### Task data:
=== Begin Enclosure ===

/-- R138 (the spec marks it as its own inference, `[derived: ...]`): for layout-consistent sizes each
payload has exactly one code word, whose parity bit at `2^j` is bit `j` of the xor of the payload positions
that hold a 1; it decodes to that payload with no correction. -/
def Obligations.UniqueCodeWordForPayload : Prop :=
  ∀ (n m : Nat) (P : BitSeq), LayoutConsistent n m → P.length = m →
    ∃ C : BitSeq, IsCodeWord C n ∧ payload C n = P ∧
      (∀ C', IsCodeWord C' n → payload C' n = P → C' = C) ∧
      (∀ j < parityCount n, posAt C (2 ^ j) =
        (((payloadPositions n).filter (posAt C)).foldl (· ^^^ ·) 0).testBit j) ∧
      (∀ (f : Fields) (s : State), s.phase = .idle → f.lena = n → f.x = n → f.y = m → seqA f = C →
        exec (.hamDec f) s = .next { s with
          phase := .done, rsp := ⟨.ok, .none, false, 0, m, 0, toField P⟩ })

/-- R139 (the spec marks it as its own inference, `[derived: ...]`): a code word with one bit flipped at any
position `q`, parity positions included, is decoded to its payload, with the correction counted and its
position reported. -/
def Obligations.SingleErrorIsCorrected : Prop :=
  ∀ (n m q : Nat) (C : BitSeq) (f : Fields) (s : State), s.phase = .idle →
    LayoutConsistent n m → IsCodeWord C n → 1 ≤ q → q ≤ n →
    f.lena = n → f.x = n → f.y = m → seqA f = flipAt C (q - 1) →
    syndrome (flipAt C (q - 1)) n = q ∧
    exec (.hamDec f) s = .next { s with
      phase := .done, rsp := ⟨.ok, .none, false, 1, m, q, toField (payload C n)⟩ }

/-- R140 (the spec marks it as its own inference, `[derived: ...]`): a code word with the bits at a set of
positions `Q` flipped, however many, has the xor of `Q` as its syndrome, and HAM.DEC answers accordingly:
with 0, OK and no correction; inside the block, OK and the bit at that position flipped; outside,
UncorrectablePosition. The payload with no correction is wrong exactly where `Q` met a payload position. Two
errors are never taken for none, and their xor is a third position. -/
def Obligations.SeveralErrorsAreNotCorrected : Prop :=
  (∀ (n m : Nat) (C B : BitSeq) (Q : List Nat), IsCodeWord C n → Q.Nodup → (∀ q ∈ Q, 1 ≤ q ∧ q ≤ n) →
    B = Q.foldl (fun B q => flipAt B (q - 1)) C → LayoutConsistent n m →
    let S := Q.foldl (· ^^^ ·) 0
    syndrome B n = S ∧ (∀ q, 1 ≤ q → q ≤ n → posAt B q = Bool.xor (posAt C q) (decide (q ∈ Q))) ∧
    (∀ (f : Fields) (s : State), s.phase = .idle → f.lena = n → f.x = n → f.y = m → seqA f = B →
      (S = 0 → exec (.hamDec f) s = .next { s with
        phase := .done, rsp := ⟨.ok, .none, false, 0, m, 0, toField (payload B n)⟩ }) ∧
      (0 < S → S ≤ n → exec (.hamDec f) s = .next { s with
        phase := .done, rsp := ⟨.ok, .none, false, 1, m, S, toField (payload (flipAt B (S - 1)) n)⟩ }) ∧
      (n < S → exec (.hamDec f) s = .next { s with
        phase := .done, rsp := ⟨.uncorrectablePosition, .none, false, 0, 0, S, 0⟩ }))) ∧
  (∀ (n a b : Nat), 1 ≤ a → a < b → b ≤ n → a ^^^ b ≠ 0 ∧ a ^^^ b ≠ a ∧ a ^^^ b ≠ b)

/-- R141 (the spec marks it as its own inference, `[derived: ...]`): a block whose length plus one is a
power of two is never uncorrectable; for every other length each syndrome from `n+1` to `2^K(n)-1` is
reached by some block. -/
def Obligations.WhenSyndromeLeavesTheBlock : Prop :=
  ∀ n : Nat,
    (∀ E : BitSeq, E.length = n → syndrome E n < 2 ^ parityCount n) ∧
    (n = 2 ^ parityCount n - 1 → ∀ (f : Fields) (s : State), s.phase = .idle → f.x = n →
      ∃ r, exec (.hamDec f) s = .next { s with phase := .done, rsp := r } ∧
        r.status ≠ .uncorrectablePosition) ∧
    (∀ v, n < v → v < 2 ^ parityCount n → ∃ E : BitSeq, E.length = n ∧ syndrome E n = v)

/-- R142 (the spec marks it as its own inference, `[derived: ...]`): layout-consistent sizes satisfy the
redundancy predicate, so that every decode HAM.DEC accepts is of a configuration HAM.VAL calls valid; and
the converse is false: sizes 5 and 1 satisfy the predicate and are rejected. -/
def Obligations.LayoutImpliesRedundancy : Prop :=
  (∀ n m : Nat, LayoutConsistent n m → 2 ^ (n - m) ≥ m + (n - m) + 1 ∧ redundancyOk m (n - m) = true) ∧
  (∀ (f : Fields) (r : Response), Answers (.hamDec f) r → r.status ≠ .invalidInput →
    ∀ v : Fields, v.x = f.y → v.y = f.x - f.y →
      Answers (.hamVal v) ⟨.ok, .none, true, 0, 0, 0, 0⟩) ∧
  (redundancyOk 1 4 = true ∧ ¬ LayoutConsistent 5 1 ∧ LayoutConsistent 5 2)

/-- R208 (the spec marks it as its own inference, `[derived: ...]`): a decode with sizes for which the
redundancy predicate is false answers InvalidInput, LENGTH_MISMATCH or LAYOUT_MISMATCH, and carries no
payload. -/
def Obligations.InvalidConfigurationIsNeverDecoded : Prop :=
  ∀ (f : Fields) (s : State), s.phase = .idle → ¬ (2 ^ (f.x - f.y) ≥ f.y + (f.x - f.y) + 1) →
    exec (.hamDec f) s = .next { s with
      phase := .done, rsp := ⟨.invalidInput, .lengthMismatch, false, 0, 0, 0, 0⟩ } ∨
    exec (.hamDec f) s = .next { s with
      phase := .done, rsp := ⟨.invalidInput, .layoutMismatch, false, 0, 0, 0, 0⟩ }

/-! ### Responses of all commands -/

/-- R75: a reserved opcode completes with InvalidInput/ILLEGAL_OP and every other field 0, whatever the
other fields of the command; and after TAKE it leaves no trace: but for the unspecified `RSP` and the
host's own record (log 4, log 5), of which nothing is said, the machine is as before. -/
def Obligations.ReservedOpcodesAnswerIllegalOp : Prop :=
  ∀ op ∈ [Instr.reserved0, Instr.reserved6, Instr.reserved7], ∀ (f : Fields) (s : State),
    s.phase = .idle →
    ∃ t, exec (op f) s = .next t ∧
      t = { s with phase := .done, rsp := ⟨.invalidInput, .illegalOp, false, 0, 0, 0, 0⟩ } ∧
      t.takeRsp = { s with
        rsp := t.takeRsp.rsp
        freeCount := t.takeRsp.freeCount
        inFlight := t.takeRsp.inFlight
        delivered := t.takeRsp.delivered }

=== End Enclosure ===
=== Begin Enclosure ===

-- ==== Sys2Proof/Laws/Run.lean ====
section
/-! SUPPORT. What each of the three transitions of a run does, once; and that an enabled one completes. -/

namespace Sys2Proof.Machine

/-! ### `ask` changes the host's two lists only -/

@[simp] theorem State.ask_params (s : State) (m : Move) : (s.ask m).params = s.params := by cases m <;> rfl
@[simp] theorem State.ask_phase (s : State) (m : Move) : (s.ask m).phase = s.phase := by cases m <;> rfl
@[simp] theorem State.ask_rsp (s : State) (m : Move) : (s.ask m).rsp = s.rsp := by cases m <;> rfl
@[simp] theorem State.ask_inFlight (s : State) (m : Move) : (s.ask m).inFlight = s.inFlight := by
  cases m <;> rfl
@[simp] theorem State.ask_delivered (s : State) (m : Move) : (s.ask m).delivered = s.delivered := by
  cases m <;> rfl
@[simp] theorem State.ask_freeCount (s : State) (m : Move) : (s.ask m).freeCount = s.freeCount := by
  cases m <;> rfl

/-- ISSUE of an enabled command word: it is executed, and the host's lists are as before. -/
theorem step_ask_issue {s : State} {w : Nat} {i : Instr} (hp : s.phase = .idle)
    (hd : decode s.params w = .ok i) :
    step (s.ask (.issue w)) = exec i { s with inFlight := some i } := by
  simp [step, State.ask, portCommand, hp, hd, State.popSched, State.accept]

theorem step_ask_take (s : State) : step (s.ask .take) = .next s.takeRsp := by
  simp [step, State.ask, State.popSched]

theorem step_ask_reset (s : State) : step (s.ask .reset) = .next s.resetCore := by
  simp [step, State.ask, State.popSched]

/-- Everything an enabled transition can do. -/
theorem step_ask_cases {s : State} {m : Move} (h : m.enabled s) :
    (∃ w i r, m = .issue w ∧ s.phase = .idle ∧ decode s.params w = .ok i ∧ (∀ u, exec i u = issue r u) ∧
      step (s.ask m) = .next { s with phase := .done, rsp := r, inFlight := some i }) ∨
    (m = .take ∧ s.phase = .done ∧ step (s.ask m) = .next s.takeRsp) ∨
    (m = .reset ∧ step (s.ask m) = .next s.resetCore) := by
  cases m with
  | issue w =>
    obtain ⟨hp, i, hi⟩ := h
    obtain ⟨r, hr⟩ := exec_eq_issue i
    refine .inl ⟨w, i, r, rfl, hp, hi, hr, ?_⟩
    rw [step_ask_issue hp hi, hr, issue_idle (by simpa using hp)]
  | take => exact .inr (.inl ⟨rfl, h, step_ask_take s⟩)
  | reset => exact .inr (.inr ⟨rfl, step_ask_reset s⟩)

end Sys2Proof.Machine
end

=== End Enclosure ===

### About this task:
Going back to the entries above, set down exactly the lines that begin at the one with "s.inFlight := by" and end at the one with "step (s.ask (.issue", both included, and nothing else.

### Finished exercise:
@[simp] theorem State.ask_inFlight (s : State) (m : Move) : (s.ask m).inFlight = s.inFlight := by
  cases m <;> rfl
@[simp] theorem State.ask_delivered (s : State) (m : Move) : (s.ask m).delivered = s.delivered := by
  cases m <;> rfl
@[simp] theorem State.ask_freeCount (s : State) (m : Move) : (s.ask m).freeCount = s.freeCount := by
  cases m <;> rfl

/-- ISSUE of an enabled command word: it is executed, and the host's lists are as before. -/
theorem step_ask_issue {s : State} {w : Nat} {i : Instr} (hp : s.phase = .idle)
    (hd : decode s.params w = .ok i) :
    step (s.ask (.issue w)) = exec i { s with inFlight := some i } := by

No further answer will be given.